Records supplied:
┌──
-- ==== Sys2Proof/Tests/Slice0.lean ====
section
/-! SUPPORT. The model's own tests: ill-formed commands, decoded words, one or two steps a command with results from
spec/95_test_vectors.md, and a witness for every obligation that has hypotheses. -/

namespace Sys2Proof.Tests

open Sys2Proof.Machine

-- One proof at a time: each kernel evaluation waits for those before it, and a waiting proof holds a thread of its own.
set_option Elab.async false

/-! ## Ill-formed commands (spec/30_encoding.md R114 to R116) -/

theorem test_wf_refuses_genbasis_256 : (Instr.genbasis 256).wellFormed = false := by decide
theorem test_wf_refuses_qscale_256 : (Instr.qscale 256).wellFormed = false := by decide
theorem test_wf_keeps_genbasis_0 : (Instr.genbasis 0).wellFormed = true := by decide
theorem test_assembler_refuses_genbasis_0 : (Instr.genbasis 0).assembles = false := by decide
theorem test_assembler_refuses_genbasis_9 : (Instr.genbasis 9).assembles = false := by decide
theorem test_assembler_refuses_qscale_256 : (Instr.qscale 256).assembles = false := by decide
theorem test_assembler_takes_qscale_255 : (Instr.qscale 255).assembles = true := by decide

/-! ## Decoding: each word written out bit by bit as RSV, A and OP (R110, R112) -/

theorem test_decode_genbasis : decode 0b00000000000000000000100000000001#32 = .ok (.genbasis 8) := by decide
theorem test_decode_genbasis_255 : decode 0b00000000000000001111111100000001#32 = .ok (.genbasis 255) := by decide
theorem test_decode_xform : decode 0b00000000000000000000000000000010#32 = .ok .xform := by decide
theorem test_decode_xformLs : decode 0b00000000000000000000000100000010#32 = .ok .xformLs := by decide
theorem test_decode_qscale : decode 0b00000000000000001100100000000011#32 = .ok (.qscale 200) := by decide
theorem test_decode_qtbuild : decode 0b00000000000000000000000000000100#32 = .ok .qtbuild := by decide
theorem test_decode_quantY : decode 0b00000000000000000000000000000101#32 = .ok .quantY := by decide
theorem test_decode_quantC : decode 0b00000000000000000000000100000101#32 = .ok .quantC := by decide
theorem test_decode_zigzag : decode 0b00000000000000000000000000000110#32 = .ok .zigzag := by decide
theorem test_decode_zigzagB : decode 0b00000000000000000000000100000110#32 = .ok .zigzagB := by decide
theorem test_decode_zigzagT : decode 0b00000000000000000000001000000110#32 = .ok .zigzagT := by decide
theorem test_decode_zigzagBT : decode 0b00000000000000000000001100000110#32 = .ok .zigzagBT := by decide
theorem test_decode_extend : decode 0b00000000000000000000000000000111#32 = .ok .extend := by decide
theorem test_decode_crop : decode 0b00000000000000000000000000001000#32 = .ok .crop := by decide
theorem test_decode_encode : decode 0b00000000000000000000000000001001#32 = .ok .encode := by decide
theorem test_decode_op_0 : decode 0#32 = .error .unknownOpcode := by decide
theorem test_decode_op_10 : decode 0x0A#32 = .error .unknownOpcode := by decide
theorem test_decode_op_255 : decode 0xFF#32 = .error .unknownOpcode := by decide
theorem test_decode_rsv : decode 0x00010801#32 = .error .reservedField := by decide
theorem test_decode_rsv_top : decode 0x80000002#32 = .error .reservedField := by decide
theorem test_decode_xform_a1 : decode 0x202#32 = .error .reservedOperandBits := by decide
theorem test_decode_qtbuild_a : decode 0x104#32 = .error .reservedOperandBits := by decide
theorem test_decode_quant_a7 : decode 0x8005#32 = .error .reservedOperandBits := by decide
theorem test_decode_zigzag_a2 : decode 0x406#32 = .error .reservedOperandBits := by decide
theorem test_decode_extend_a : decode 0x107#32 = .error .reservedOperandBits := by decide
theorem test_decode_crop_a : decode 0x8008#32 = .error .reservedOperandBits := by decide
theorem test_decode_encode_a : decode 0x109#32 = .error .reservedOperandBits := by decide
theorem test_decode_table_word : decodeTableWord 32 0x106 = some .zigzagB ∧ decodeTableWord 32 0x10000 = none := by decide

/-! ## One step a command, from the vectors of spec/95_test_vectors.md -/

/-- The machine after reset with these argument CSRs and this data memory. -/
def machine (a : Args) (m : Memory) : State := { State.reset with csr := a, mem := m }

/-- The next step runs the command word `w`, and its result meets `p`. -/
def runs (w : Nat) (s : State) (p : State → Bool) : Bool :=
  match step (s.withFetchWord 32 w) with
  | .next t => p t
  | _ => false

/-- Bytes listed from an address up. -/
def bytesAt : Nat → List Nat → Memory
  | _, [] => []
  | a, b :: bs => if b = 0 then bytesAt (a + 1) bs else (a, BitVec.ofNat 8 b) :: bytesAt (a + 1) bs

/-- The bytes of memory from an address up. -/
def bytesOf (s : State) (a n : Nat) : List Nat := (List.range n).map fun k => (Memory.read s.mem (a + k)).toNat

/-- A state with the order-`n` kernel stored. -/
def withKernel (n : Nat) (s : State) : State := buildKernel n s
└──
The problem:
All of the data above must be set down again exactly.

Solution:
-- ==== Sys2Proof/Tests/Slice0.lean ====
section
/-! SUPPORT. The model's own tests: ill-formed commands, decoded words, one or two steps a command with results from
spec/95_test_vectors.md, and a witness for every obligation that has hypotheses. -/

namespace Sys2Proof.Tests

open Sys2Proof.Machine

-- One proof at a time: each kernel evaluation waits for those before it, and a waiting proof holds a thread of its own.
set_option Elab.async false

/-! ## Ill-formed commands (spec/30_encoding.md R114 to R116) -/

theorem test_wf_refuses_genbasis_256 : (Instr.genbasis 256).wellFormed = false := by decide
theorem test_wf_refuses_qscale_256 : (Instr.qscale 256).wellFormed = false := by decide
theorem test_wf_keeps_genbasis_0 : (Instr.genbasis 0).wellFormed = true := by decide
theorem test_assembler_refuses_genbasis_0 : (Instr.genbasis 0).assembles = false := by decide
theorem test_assembler_refuses_genbasis_9 : (Instr.genbasis 9).assembles = false := by decide
theorem test_assembler_refuses_qscale_256 : (Instr.qscale 256).assembles = false := by decide
theorem test_assembler_takes_qscale_255 : (Instr.qscale 255).assembles = true := by decide

/-! ## Decoding: each word written out bit by bit as RSV, A and OP (R110, R112) -/

theorem test_decode_genbasis : decode 0b00000000000000000000100000000001#32 = .ok (.genbasis 8) := by decide
theorem test_decode_genbasis_255 : decode 0b00000000000000001111111100000001#32 = .ok (.genbasis 255) := by decide
theorem test_decode_xform : decode 0b00000000000000000000000000000010#32 = .ok .xform := by decide
theorem test_decode_xformLs : decode 0b00000000000000000000000100000010#32 = .ok .xformLs := by decide
theorem test_decode_qscale : decode 0b00000000000000001100100000000011#32 = .ok (.qscale 200) := by decide
theorem test_decode_qtbuild : decode 0b00000000000000000000000000000100#32 = .ok .qtbuild := by decide
theorem test_decode_quantY : decode 0b00000000000000000000000000000101#32 = .ok .quantY := by decide
theorem test_decode_quantC : decode 0b00000000000000000000000100000101#32 = .ok .quantC := by decide
theorem test_decode_zigzag : decode 0b00000000000000000000000000000110#32 = .ok .zigzag := by decide
theorem test_decode_zigzagB : decode 0b00000000000000000000000100000110#32 = .ok .zigzagB := by decide
theorem test_decode_zigzagT : decode 0b00000000000000000000001000000110#32 = .ok .zigzagT := by decide
theorem test_decode_zigzagBT : decode 0b00000000000000000000001100000110#32 = .ok .zigzagBT := by decide
theorem test_decode_extend : decode 0b00000000000000000000000000000111#32 = .ok .extend := by decide
theorem test_decode_crop : decode 0b00000000000000000000000000001000#32 = .ok .crop := by decide
theorem test_decode_encode : decode 0b00000000000000000000000000001001#32 = .ok .encode := by decide
theorem test_decode_op_0 : decode 0#32 = .error .unknownOpcode := by decide
theorem test_decode_op_10 : decode 0x0A#32 = .error .unknownOpcode := by decide
theorem test_decode_op_255 : decode 0xFF#32 = .error .unknownOpcode := by decide
theorem test_decode_rsv : decode 0x00010801#32 = .error .reservedField := by decide
theorem test_decode_rsv_top : decode 0x80000002#32 = .error .reservedField := by decide
theorem test_decode_xform_a1 : decode 0x202#32 = .error .reservedOperandBits := by decide
theorem test_decode_qtbuild_a : decode 0x104#32 = .error .reservedOperandBits := by decide
theorem test_decode_quant_a7 : decode 0x8005#32 = .error .reservedOperandBits := by decide
theorem test_decode_zigzag_a2 : decode 0x406#32 = .error .reservedOperandBits := by decide
theorem test_decode_extend_a : decode 0x107#32 = .error .reservedOperandBits := by decide
theorem test_decode_crop_a : decode 0x8008#32 = .error .reservedOperandBits := by decide
theorem test_decode_encode_a : decode 0x109#32 = .error .reservedOperandBits := by decide
theorem test_decode_table_word : decodeTableWord 32 0x106 = some .zigzagB ∧ decodeTableWord 32 0x10000 = none := by decide

/-! ## One step a command, from the vectors of spec/95_test_vectors.md -/

/-- The machine after reset with these argument CSRs and this data memory. -/
def machine (a : Args) (m : Memory) : State := { State.reset with csr := a, mem := m }

/-- The next step runs the command word `w`, and its result meets `p`. -/
def runs (w : Nat) (s : State) (p : State → Bool) : Bool :=
  match step (s.withFetchWord 32 w) with
  | .next t => p t
  | _ => false

/-- Bytes listed from an address up. -/
def bytesAt : Nat → List Nat → Memory
  | _, [] => []
  | a, b :: bs => if b = 0 then bytesAt (a + 1) bs else (a, BitVec.ofNat 8 b) :: bytesAt (a + 1) bs

/-- The bytes of memory from an address up. -/
def bytesOf (s : State) (a n : Nat) : List Nat := (List.range n).map fun k => (Memory.read s.mem (a + k)).toNat

/-- A state with the order-`n` kernel stored. -/
def withKernel (n : Nat) (s : State) : State := buildKernel n s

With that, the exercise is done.